Oil prices have firmed since oil cartel OPEC's November 2016 agreement to cut oil production by 1.2 million barrels per day (bpd), while non-OPEC members, led by Russia, agreed to reduce output by 558,000 bpd.
"Prices in the upper half of the oil price-band will encourage increased supply as US production grows and countries reduce compliance with their production quotas," said Terry Marshall, a Moody's Senior Vice President.
"Nevertheless, even with crude prices at the higher end of the new $45-65 range in early 2018, we expect prices to stay within this range over the medium term amid better balance between increased production and growth in demand."
In a statement, Moody's said its analysts look to medium-term expectations as the most relevant price considerations when assessing financial performance and ratings for corporate issuers and oil-exporting countries.

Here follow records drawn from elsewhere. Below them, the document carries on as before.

-- ==== Sys2Proof/Machine/Aes.lean ====
section
/-! DEFINITION. AES-128 (FIPS 197) and the CCM mode of SP 800-38C with an 8-byte tag and a 2-byte length field, as R231
uses them for secured frames. -/
namespace Sys2Proof.Machine

/-- The S-box of FIPS 197 as one number: byte i of it, the least significant first, is the value for i. -/
def aesSboxWord : Nat :=
  0x16bb54b00f2d99416842e6bf0d89a18cdf2855cee9871e9b948ed9691198f8e19e1dc186b95735610ef6034866b53e708a8bbd4b1f74dde8c6b4a61c2e2578ba08ae7a65eaf4566ca94ed58d6d37c8e779e4959162acd3c25c2406490a3a32e0db0b5ede14b8ee4688902a22dc4f816073195d643d7ea7c41744975fec130ccdd2f3ff1021dab6bcf5389d928f40a351a89f3c507f02f94585334d43fbaaefd0cf584c4a39becb6a5bb1fc20ed00d153842fe329b3d63b52a05a6e1b1a2c830975b227ebe28012079a059618c323c7041531d871f1e5a534ccf73f362693fdb7c072a49cafa2d4adf04759fa7dc982ca76abd7fe2b670130c56f6bf27b777c63

/-- The S-box. -/
def aesSbox (b : Byte) : Byte := BitVec.ofNat 8 (aesSboxWord >>> (8 * b.toNat))

/-- Multiplication by x in the field of AES. -/
def xtime (b : Byte) : Byte := (b <<< 1) ^^^ (if b.getLsbD 7 then 0x1B else 0)

/-- Byte-wise exclusive or of two lists, as long as the shorter. -/
def xorBytes (a b : List Byte) : List Byte := List.zipWith (· ^^^ ·) a b

/-- One round key to the next; `rc` is the round constant. -/
def aesNextKey (rc : Byte) (k : List Byte) : List Byte :=
  let w (i : Nat) : List Byte := (k.drop (4 * i)).take 4
  let last := w 3
  let t := xorBytes ((last.drop 1 ++ last.take 1).map aesSbox) [rc, 0, 0, 0]
  let w0 := xorBytes (w 0) t
  let w1 := xorBytes (w 1) w0
  let w2 := xorBytes (w 2) w1
  let w3 := xorBytes (w 3) w2
  w0 ++ w1 ++ w2 ++ w3

/-- ShiftRows of the 16 state bytes, column by column. -/
def aesShiftRows (s : List Byte) : List Byte :=
  [0, 5, 10, 15, 4, 9, 14, 3, 8, 13, 2, 7, 12, 1, 6, 11].map fun i => s.getD i 0

/-- MixColumns of one column. -/
def aesMixColumn (c : List Byte) : List Byte :=
  let a (i : Nat) : Byte := c.getD i 0
  (List.range 4).map fun i =>
    xtime (a i) ^^^ (xtime (a ((i + 1) % 4)) ^^^ a ((i + 1) % 4)) ^^^ a ((i + 2) % 4) ^^^ a ((i + 3) % 4)

/-- MixColumns. -/
def aesMixColumns (s : List Byte) : List Byte :=
  (List.range 4).flatMap fun i => aesMixColumn ((s.drop (4 * i)).take 4)

/-- The rounds after the first key addition: `n` rounds are left, the last without MixColumns. -/
def aesRounds : Nat → Byte → List Byte → List Byte → List Byte
  | 0, _, _, s => s
  | n + 1, rc, k, s =>
    let k := aesNextKey rc k
    let s := aesShiftRows (s.map aesSbox)
    let s := if n = 0 then s else aesMixColumns s
    aesRounds n (xtime rc) k (xorBytes s k)

/-- AES-128 encryption of a 16-byte block under a 16-byte key. -/
def aes128 (key block : List Byte) : List Byte := aesRounds 10 1 key (xorBytes block key)

/-- A list of bytes cut into 16-byte blocks, the last padded with zeros. -/
def blocks16 : Nat → List Byte → List (List Byte)
  | 0, _ => []
  | n + 1, bs =>
    if bs = [] then [] else (bs.take 16 ++ List.replicate (16 - (bs.take 16).length) 0) :: blocks16 n (bs.drop 16)

/-- A number as bytes, most significant first. -/
def beBytes (n v : Nat) : List Byte := (leBytes n v).reverse

/-- CBC-MAC of a list of blocks. -/
def cbcMac (key : List Byte) (bs : List (List Byte)) : List Byte :=
  bs.foldl (fun x b => aes128 key (xorBytes x b)) (List.replicate 16 0)

/-- The authentication value T of CCM before encryption: block B0 with flags for M = 8 and L = 2, the associated data with
its 2-byte length, and the payload (SP 800-38C). -/
def ccmAuth (key nonce aad payload : List Byte) : List Byte :=
  let flags : Byte := if aad = [] then 0x19 else 0x59
  let b0 := flags :: nonce ++ beBytes 2 payload.length
  let a := if aad = [] then [] else blocks16 (aad.length + 2) (beBytes 2 aad.length ++ aad)
  cbcMac key (b0 :: a ++ blocks16 payload.length payload)

/-- Counter block i of CCM, encrypted. -/
def ccmStream (key nonce : List Byte) (i : Nat) : List Byte := aes128 key ((1 : Byte) :: nonce ++ beBytes 2 i)

/-- Encryption or decryption of a payload in counter mode. -/
def ccmCrypt (key nonce payload : List Byte) : List Byte :=
  xorBytes payload ((List.range ((payload.length + 15) / 16)).flatMap fun i => ccmStream key nonce (i + 1))

/-- The 8-byte tag of CCM. -/
def ccmTag (key nonce aad payload : List Byte) : List Byte :=
  (xorBytes (ccmAuth key nonce aad payload) (ccmStream key nonce 0)).take 8

end Sys2Proof.Machine
end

"The emphasis on a range of outcomes within the price band helps to assess the resiliency to price volatility, and thus durability of credit ratings, for a given corporate of sovereign entity," the rating agency said.
OPEC's having achieved excellent compliance with its production restraint, with total cuts aided by Saudi Arabia exceeding its targets and Venezuela exceeding its targets because of domestic issues.
The result, says Marshall, has been a decline in global crude inventories, which has contributed to higher oil prices.
Despite these various factors helping to boost commodity prices, Moody's believes prices will remain range-bound, and possibly volatile, amid increases in US shale production; reduced, but still significant, global supplies; and potential noncompliance with agreed production cuts - especially if growth in demand is more tepid.